▸ What is being asked: When you reach the line containing "end. A scope", stop after it; until then, copy each line of the listing exactly, starting with the first.
===== Material supplied =====
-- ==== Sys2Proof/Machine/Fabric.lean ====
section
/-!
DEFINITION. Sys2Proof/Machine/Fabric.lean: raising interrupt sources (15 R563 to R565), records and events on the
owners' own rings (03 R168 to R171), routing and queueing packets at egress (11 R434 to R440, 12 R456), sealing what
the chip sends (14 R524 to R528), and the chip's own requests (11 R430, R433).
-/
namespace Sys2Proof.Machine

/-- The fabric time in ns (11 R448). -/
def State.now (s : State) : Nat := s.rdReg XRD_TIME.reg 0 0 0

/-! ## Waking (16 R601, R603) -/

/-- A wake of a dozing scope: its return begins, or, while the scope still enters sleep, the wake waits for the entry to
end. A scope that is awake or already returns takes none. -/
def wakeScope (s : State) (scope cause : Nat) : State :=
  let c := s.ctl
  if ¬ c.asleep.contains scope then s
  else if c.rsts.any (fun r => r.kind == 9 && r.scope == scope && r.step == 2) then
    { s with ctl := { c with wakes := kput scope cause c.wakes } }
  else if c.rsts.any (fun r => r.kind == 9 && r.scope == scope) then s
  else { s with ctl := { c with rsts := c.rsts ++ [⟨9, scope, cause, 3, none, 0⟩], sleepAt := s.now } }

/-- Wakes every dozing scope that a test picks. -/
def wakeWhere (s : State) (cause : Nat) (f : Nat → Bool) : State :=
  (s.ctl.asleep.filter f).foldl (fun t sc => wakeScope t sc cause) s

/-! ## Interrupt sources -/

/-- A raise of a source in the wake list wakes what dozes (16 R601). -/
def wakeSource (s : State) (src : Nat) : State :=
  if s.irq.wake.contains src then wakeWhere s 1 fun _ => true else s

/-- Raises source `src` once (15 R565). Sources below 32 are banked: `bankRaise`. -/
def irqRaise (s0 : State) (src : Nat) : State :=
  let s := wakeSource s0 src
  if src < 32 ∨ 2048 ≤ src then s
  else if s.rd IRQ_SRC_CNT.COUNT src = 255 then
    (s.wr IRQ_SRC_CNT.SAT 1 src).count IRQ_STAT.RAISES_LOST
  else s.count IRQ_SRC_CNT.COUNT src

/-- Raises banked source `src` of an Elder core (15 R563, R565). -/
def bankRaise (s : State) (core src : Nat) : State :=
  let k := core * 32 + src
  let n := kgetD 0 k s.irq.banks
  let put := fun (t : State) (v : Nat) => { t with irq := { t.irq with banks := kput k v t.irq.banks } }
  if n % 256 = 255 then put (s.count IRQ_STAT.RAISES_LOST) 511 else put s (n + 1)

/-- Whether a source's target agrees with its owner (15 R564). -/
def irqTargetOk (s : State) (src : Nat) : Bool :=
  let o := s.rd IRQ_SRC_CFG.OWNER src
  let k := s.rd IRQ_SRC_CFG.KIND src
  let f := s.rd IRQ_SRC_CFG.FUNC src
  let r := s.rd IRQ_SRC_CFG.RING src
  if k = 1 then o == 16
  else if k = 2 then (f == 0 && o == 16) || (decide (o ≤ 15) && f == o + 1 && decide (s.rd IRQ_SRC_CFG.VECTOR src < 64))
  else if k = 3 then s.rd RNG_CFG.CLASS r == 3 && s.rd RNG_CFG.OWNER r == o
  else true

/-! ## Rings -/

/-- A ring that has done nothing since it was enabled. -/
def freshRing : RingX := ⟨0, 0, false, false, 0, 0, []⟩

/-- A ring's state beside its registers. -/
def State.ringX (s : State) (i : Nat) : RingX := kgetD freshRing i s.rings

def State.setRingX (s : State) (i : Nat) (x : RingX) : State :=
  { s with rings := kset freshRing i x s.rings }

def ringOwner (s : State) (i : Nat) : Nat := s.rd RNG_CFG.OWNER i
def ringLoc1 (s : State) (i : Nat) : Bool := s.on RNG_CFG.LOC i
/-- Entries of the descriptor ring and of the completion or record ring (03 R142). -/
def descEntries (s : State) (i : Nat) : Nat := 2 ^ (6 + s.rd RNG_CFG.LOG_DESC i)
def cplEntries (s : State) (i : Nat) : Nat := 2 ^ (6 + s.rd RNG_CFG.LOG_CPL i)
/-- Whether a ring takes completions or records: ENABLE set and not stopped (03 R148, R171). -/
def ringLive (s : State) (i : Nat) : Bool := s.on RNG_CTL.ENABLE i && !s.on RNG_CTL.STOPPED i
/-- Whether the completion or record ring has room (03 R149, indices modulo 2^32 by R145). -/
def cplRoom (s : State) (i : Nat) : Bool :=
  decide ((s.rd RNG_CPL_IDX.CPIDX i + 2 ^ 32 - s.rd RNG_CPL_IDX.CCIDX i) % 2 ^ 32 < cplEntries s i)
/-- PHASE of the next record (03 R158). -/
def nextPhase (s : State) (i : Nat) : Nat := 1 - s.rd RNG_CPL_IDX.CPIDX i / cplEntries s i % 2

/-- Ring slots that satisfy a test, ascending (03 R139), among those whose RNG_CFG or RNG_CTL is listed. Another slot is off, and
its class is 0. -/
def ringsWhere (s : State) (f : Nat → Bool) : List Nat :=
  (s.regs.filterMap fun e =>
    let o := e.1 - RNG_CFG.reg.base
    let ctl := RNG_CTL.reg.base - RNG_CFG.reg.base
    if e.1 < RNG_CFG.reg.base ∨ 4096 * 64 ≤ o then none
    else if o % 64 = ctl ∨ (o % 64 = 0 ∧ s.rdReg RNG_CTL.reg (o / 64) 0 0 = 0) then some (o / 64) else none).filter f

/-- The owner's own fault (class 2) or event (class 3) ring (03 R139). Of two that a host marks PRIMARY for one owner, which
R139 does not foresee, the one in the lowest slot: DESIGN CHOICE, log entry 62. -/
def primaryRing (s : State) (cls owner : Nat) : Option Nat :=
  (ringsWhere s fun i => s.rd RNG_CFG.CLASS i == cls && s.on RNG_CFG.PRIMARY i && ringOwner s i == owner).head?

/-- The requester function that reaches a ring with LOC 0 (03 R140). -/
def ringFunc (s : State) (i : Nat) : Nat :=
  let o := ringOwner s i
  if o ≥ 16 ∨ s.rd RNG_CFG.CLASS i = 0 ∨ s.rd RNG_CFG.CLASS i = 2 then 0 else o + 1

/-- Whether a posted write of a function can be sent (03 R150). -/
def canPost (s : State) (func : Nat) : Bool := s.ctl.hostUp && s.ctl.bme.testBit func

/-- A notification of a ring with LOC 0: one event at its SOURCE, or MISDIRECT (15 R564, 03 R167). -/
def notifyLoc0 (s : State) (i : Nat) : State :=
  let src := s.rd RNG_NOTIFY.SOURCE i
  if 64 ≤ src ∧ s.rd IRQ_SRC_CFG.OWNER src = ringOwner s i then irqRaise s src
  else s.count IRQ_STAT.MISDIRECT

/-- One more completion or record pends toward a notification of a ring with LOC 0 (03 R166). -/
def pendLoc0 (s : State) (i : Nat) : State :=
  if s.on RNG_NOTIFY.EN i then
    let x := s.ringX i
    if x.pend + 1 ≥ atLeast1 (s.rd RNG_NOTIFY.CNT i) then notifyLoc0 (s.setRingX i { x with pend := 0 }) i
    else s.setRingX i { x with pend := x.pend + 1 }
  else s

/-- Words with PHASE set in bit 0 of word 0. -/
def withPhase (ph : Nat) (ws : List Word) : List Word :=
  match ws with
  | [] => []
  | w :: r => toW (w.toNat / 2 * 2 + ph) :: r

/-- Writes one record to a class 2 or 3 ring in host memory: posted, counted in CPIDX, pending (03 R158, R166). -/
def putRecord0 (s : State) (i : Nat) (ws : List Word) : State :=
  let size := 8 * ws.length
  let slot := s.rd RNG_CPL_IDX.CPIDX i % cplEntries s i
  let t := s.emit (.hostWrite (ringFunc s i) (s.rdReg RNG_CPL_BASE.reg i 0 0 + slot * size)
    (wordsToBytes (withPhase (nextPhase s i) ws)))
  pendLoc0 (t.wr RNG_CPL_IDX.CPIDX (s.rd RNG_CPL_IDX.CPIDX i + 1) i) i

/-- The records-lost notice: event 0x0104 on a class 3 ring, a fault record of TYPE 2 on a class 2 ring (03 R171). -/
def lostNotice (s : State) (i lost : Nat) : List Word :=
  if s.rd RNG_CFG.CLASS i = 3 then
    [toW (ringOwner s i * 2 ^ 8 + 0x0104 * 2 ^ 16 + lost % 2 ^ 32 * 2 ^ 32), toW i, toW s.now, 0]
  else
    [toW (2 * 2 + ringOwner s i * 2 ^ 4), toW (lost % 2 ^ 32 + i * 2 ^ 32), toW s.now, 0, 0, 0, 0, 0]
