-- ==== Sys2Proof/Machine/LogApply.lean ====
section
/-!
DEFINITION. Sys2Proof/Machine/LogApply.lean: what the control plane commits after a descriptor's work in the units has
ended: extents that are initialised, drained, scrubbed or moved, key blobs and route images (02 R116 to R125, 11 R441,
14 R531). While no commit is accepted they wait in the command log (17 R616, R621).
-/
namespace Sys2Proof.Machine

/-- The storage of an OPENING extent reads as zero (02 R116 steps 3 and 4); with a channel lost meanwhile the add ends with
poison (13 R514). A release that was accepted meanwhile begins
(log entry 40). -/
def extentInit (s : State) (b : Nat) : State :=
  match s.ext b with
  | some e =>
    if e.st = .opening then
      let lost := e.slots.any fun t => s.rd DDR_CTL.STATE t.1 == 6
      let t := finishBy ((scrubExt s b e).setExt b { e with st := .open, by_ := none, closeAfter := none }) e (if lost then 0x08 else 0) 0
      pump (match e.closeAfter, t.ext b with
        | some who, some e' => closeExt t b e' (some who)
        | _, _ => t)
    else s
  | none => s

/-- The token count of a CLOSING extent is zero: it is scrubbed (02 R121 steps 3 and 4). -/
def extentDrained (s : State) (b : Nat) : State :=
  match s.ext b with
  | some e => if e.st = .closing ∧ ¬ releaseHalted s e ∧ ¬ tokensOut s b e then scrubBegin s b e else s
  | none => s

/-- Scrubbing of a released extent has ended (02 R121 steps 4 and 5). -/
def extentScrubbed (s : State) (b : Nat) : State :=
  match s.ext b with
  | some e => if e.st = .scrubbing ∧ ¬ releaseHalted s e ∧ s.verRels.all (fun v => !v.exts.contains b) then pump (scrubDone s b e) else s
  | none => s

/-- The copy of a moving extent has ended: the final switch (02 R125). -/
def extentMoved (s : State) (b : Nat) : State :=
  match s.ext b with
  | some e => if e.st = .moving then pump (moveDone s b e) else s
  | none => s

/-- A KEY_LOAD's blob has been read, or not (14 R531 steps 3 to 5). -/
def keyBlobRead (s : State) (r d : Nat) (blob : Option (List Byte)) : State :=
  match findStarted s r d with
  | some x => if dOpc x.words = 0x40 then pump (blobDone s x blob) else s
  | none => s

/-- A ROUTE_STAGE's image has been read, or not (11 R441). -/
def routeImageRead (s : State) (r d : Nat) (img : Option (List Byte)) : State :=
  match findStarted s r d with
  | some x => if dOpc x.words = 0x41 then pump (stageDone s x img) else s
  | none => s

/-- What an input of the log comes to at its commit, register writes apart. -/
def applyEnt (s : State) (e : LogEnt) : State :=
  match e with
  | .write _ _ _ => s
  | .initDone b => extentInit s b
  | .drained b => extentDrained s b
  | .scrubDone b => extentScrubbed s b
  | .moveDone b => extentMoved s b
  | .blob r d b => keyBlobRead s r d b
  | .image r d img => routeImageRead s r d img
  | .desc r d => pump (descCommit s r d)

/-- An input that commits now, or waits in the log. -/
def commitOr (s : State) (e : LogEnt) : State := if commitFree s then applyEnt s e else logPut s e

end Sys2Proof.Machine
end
=====
▸ Answer box:
-- ==== Sys2Proof/Machine/Fabric.lean ====
section
/-!
DEFINITION. Sys2Proof/Machine/Fabric.lean: raising interrupt sources (15 R563 to R565), records and events on the
owners' own rings (03 R168 to R171), routing and queueing packets at egress (11 R434 to R440, 12 R456), sealing what
the chip sends (14 R524 to R528), and the chip's own requests (11 R430, R433).
-/
namespace Sys2Proof.Machine

/-- The fabric time in ns (11 R448). -/
def State.now (s : State) : Nat := s.rdReg XRD_TIME.reg 0 0 0

/-! ## Waking (16 R601, R603) -/

/-- A wake of a dozing scope: its return begins, or, while the scope still enters sleep, the wake waits for the entry to
end. A scope that is awake or already returns takes none. -/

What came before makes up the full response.